■ What needs to be done ■
Beneath this line are the data; copy exactly the part of them that opens with the line containing "discarded := false" and closes with the line containing "frame: estimator, then", and only that part.

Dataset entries
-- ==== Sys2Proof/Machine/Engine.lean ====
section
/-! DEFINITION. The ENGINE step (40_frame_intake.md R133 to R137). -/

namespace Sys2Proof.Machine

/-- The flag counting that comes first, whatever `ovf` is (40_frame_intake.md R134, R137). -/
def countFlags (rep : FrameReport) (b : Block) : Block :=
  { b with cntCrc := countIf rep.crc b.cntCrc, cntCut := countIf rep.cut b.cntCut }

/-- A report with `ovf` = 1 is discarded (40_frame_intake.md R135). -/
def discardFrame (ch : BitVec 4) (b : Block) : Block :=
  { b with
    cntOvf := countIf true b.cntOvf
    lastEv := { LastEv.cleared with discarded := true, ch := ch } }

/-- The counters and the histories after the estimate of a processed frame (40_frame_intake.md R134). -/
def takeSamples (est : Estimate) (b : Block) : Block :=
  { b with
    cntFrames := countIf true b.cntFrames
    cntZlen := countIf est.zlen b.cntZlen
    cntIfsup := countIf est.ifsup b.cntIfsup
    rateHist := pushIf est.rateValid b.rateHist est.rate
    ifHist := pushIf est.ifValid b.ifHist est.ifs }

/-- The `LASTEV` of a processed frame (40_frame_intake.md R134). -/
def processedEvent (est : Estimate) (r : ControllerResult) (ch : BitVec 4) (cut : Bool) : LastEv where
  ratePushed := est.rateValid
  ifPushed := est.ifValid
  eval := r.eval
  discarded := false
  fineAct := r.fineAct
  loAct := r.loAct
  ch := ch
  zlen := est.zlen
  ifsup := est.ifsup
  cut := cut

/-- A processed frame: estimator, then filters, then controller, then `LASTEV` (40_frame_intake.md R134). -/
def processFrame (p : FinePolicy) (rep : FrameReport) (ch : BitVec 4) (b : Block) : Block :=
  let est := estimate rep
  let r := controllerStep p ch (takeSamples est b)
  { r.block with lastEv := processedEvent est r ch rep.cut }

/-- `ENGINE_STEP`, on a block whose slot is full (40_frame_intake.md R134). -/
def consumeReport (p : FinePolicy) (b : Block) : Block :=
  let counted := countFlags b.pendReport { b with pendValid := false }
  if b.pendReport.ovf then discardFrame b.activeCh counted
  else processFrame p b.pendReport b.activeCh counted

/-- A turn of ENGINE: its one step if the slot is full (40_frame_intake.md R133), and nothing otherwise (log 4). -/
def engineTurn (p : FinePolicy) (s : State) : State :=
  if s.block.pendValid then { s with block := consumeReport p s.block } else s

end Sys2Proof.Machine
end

■ Task result ■
  discarded := false
  fineAct := r.fineAct
  loAct := r.loAct
  ch := ch
  zlen := est.zlen
  ifsup := est.ifsup
  cut := cut

/-- A processed frame: estimator, then filters, then controller, then `LASTEV` (40_frame_intake.md R134). -/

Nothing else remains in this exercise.